Struktura sprzedaży Apple Inc. Źródło: Opracowanie własne na podstawie raportów finansowych spółki
– Mamy przyjemność zaraportować wyniki III kwartału, które pokazują silny popyt ze strony klientów i lepszą kondycję biznesu niż się spodziewaliśmy na początku kwartału.

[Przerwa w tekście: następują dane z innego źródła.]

-- ==== Sys2Proof/Machine/Construct.lean ====
section
/-! DEFINITION. Construction and reset as steps (00_scope.md R14, 70_reset_and_hazards.md R211 to R217), and the saving and
restoring of a device's state, which is no step (R218). -/

namespace Sys2Proof.Machine

/-- A channel after `Reset()`, by index: the configured ones are zeroed (R214). -/
def resetChan (cfg : Config) (k : CoreBank) (h : ChanId) : Channel :=
  if h.val < cfg.numChannels then .zero else k.channels[h]

/-- A core after `Reset()`, by index: the configured ones are zeroed (R214). -/
def resetCore (cfg : Config) (s : State) (c : CoreId) : CoreBank :=
  if c.val < cfg.numCores then
    { dmac := 0, pend := 0, dcke := 0,
      channels := #v[resetChan cfg (s.core c) 0, resetChan cfg (s.core c) 1, resetChan cfg (s.core c) 2,
        resetChan cfg (s.core c) 3, resetChan cfg (s.core c) 4] }
  else s.core c

/-- `Reset()` of R214: no pass, no downstream access, no event, and the log as it was (R215, D30). -/
def resetDevice (s : State) : State :=
  { s with cores := #v[resetCore s.cfg s 0, resetCore s.cfg s 1], irq := false, reply := none }

/-- The parameter a construction error names: any of the failing ones (R212, spec/93 item 24, log 16). -/
def namedParameter (p : Config) : Parameter :=
  match p.failing with
  | [] => .downstream
  | q :: qs => (q :: qs).getD (Config.namedFailure p % (q :: qs).length) q

/-- Construction (R211 to R213): a device in the reset state, or the construction error of code 12. The downstream and the
host's log are not the device's; they stay (log 16). -/
def construct (p : Config) (s : State) : Host.Outcome State Fault Refusal :=
  if p.valid then
    if p.inRange then
      .next { s with cfg := p, cores := #v[.zero, .zero], irq := false, reply := none }
    else .refused .parameterOutOfRange
  else .fault (.configInvalid (namedParameter p))

/-- The reset request (R216), on a device that exists (R212). -/
def resetRequest (s : State) : Host.Outcome State Fault Refusal :=
  if s.cfg.ok then .next (resetDevice s) else .refused .noDevice

/-- The state to save (R218): exactly the registers of R24 to R40. No format is given for it. -/
def State.saved (s : State) : Vector CoreBank 2 := s.cores

/-- Restoring a saved state (R218): the registers take the saved values, and no scheduler pass starts. -/
def State.restored (s : State) (saved : Vector CoreBank 2) : State := { s with cores := saved }

end Sys2Proof.Machine
end

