/-- Cites R165, R171, R68, R54, R161, R162, R163, R178, R180, 92_eei_decisions.md D3, 92_eei_decisions.md D4,
92_eei_decisions.md D6. If run-channel of a ready channel that starts with count N succeeds, the sub-accesses it issued
are, in order and with nothing else, N times the chunk's ceil(tsz/sp) reads of sp bytes at the successive values of DSA
followed by its ceil(tsz/dp) writes of dp bytes at the successive values of DTA, and the downstream answered each with
success; there are N*ceil(tsz/sp) reads and N*ceil(tsz/dp) writes. Over any downstream, devices included: each read got
as many bytes as it asked for, those that RAM held then where RAM answered it; the bytes that a chunk's writes send, one
after another, are the first of the bytes its reads got, one after another, and beyond them the draws at those buffer
positions; and RAM is then the RAM before with each write that RAM took stored, in order, and nothing else changed. So a
FIFO read at a fixed DSA fills a chunk with its successive answers. The places of the bytes rest on decision D3 of
spec/92 (log 13), the draws and the one sub-access of a size below a width on decision D4 (log 12), the wrap of
addresses on decision D6 (log 23). -/
def Obligations.SuccessfulTransferTrace : Prop :=
  ∀ (s t : State) (c : CoreId) (h : ChanId) (u : Setup), Ready c h u s → runChannel c h s = .ok (.success, t) →
    ∃ ops, t.bus = s.bus ++ ops ∧
      ops.map shape = transferTrace u ((s.chan c h).sai s.cfg.layout) ((s.chan c h).dai s.cfg.layout)
        (s.chan c h).dtc.toNat (s.chan c h).dsa (s.chan c h).dta ∧
      (∀ op ∈ ops, succeeded op = true) ∧
      ops.countP (fun op => decide ((shape op).1 = .read)) = (s.chan c h).dtc.toNat * subCount u.tsz u.sp ∧
      ops.countP (fun op => decide ((shape op).1 = .write)) = (s.chan c h).dtc.toNat * subCount u.tsz u.dp ∧
      ReadsAnswered s.cfg s.mem ops ∧ SendsWhatItRead u s.draws ops ∧ t.mem = ramAfter s.cfg ops s.mem

/-- Cites R165, R166, R167, R172, R197, R198, R54, R162, 92_eei_decisions.md D3, 92_eei_decisions.md D4,
92_eei_decisions.md D6, 92_eei_decisions.md D23. If run-channel of a ready channel ends in an address error of a
direction, the sub-accesses it issued are an initial part of those of R165: all but the last succeeded, the last failed
and has that direction. Over any downstream, devices included: each read that succeeded got as many bytes as it asked
for, those that RAM held then where RAM answered it; the bytes that a chunk's writes send, the failing one among them,
are the first of the bytes its reads got and beyond a whole read phase the draws at those buffer positions. There is no
rollback: at every address that the failing sub-access was not to write, RAM is the RAM before with each write that
succeeded and that RAM took stored, in order, of earlier chunks and of the failing one, and nothing else changed. The
places of the bytes rest on decision D3 of spec/92 (log 13), the draws and the one sub-access of a size below a width on
decision D4 (log 12), the wrap of addresses on decision D6 (log 23), that a failing write changes at most its own bytes,
and a failing read none, on the modelled downstream's answer (D23, log 10 and 8). -/
def Obligations.FailingTransferStopsAtFailure : Prop :=
  ∀ (s t : State) (c : CoreId) (h : ChanId) (u : Setup) (dir : Dir), Ready c h u s →
    runChannel c h s = .ok (.addressError dir, t) →
    ∃ ops op, t.bus = s.bus ++ ops ++ [op] ∧
      (ops ++ [op]).map shape <+: transferTrace u ((s.chan c h).sai s.cfg.layout) ((s.chan c h).dai s.cfg.layout)
        (s.chan c h).dtc.toNat (s.chan c h).dsa (s.chan c h).dta ∧
      (∀ o ∈ ops, succeeded o = true) ∧ succeeded op = false ∧ (shape op).1 = dir ∧
      ReadsAnswered s.cfg s.mem ops ∧ SendsWhatItRead u s.draws (ops ++ [op]) ∧
      ∀ a, ¬ writesTo a op → t.mem.read a = (ramAfter s.cfg ops s.mem).read a

/-- Cites R54, R55, R71, R160, R163, R180, R227, 92_eei_decisions.md D3, 92_eei_decisions.md D4, 92_eei_decisions.md D6.
If a DCS write makes a channel ready, with addresses that increment or stay fixed and with any size and port widths, and
every sub-access of the transfer is answered by RAM, then the write answers a next state whose RAM is that of the chunks
one after another, each read whole before it is written, overlapping or not: each write sub-access sends the bytes at
its buffer positions, which are the bytes the chunk's reads put there and, beyond them, draws. DTC is 0, DCS the written
value with TT set, and every core register as before. With SAI = DAI = 1 and a size no smaller than either port width,
that RAM is the one of DTC units of tsz bytes copied one after another. The places of the bytes between ports of
different widths rest on decision D3 of spec/92 (log 13), the draws and the one sub-access of a size below a width on
decision D4 (log 12), the wrap of addresses on decision D6 (log 23). -/
def Obligations.RamTransferCopiesUnitByUnit : Prop :=
  ∀ (s : State) (c : CoreId) (h : ChanId) (v : Word) (u : Setup), Ready c h u (afterDcsWrite c h v s) →
    AllRam s.cfg (channelTrace u s.cfg.layout (s.chan c h)) →
    ∃ t, exec (.wrDcs c h v) s = .next t ∧
      t.mem = transferImage u ((s.chan c h).sai s.cfg.layout) ((s.chan c h).dai s.cfg.layout) (s.chan c h).dtc.toNat s.draws
        (s.chan c h).dsa (s.chan c h).dta s.mem ∧
      ((s.chan c h).sai s.cfg.layout = true → (s.chan c h).dai s.cfg.layout = true → u.sp ≤ u.tsz → u.dp ≤ u.tsz →
        t.mem = copyUnits u.tsz (s.chan c h).dtc.toNat (s.chan c h).dsa (s.chan c h).dta s.mem) ∧
      (t.chan c h).dtc = 0 ∧ (t.chan c h).dcs = setBit v s.cfg.layout.dcs.tt ∧ CoresKept s t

Mamy za sobą bardzo udaną premierę iPhone’a SE i jesteśmy zachwyceni reakcją klientów i deweloperów na zaprezentowane na czerwcowej konferencji oprogramowanie i usługi. – podsumował kwartał Tim Cook, Apple CEO.
Przy okazji wyników spółka poinformowała o celach na kolejny kwartał. W okresie lipiec-wrzesień Apple ma osiągnąć przychody w przedziale 45,5-47,5 mld dolarów (przy bazie na poziomie 51,5 mld USD w IV kwartale poprzedniego roku), marży brutto zbliżonej do uzyskanej w minionym kwartale i kosztach R&D o 50-150 mln USD wyższych niż odnotowanych w III kwartale roku.
Drugi z rzędu spadkowy kwartał sprzedaży smartfonów technologicznego giganta dla nikogo nie jest zaskoczeniem. Spółka nie wprowadziła w ostatnim okresie żadnego nowego produktu flagowego, a jedynie budżetowego iPhona SE. Podobnie ma się sprawa z rynkiem chińskim, gdzie obserwowane jest cały czas spowolnienie gospodarki, a spółkę dotykają problemy z kursami wymiany walut. Choć wszyscy oczekiwali spadku, to uzyskane wyniki były lepsze od prognoz rynku, który spodziewał się przychodów o ok. 300 mln dolarów niższych od raportowanych. Apple zaraportował wynik netto w kwocie 1,42 dolara na akcję, wobec spodziewanych 1,38 dolara. Oczekiwania spółki co do wyników kolejnego kwartału też wydają się lepsze niż wskazuje rynkowy sentyment. Wobec danych lepszych od prognoz nie może dziwić, że Apple w notowaniach posesyjnych zyskiwał nawet chwilami prawie 10 proc., co zapowiada wysokie otwarcie na dzisiejszej sesji na Wall Street.
W ciągu ostatniego roku kurs spółki spadł o ok. 20 proc., co spowodowało skurczenie kapitalizacji do 530 mld dolarów. W ostatnich transakcjach akcje spółki zmieniały właściciela przy wskaźniku C/Z na poziomie 10,75.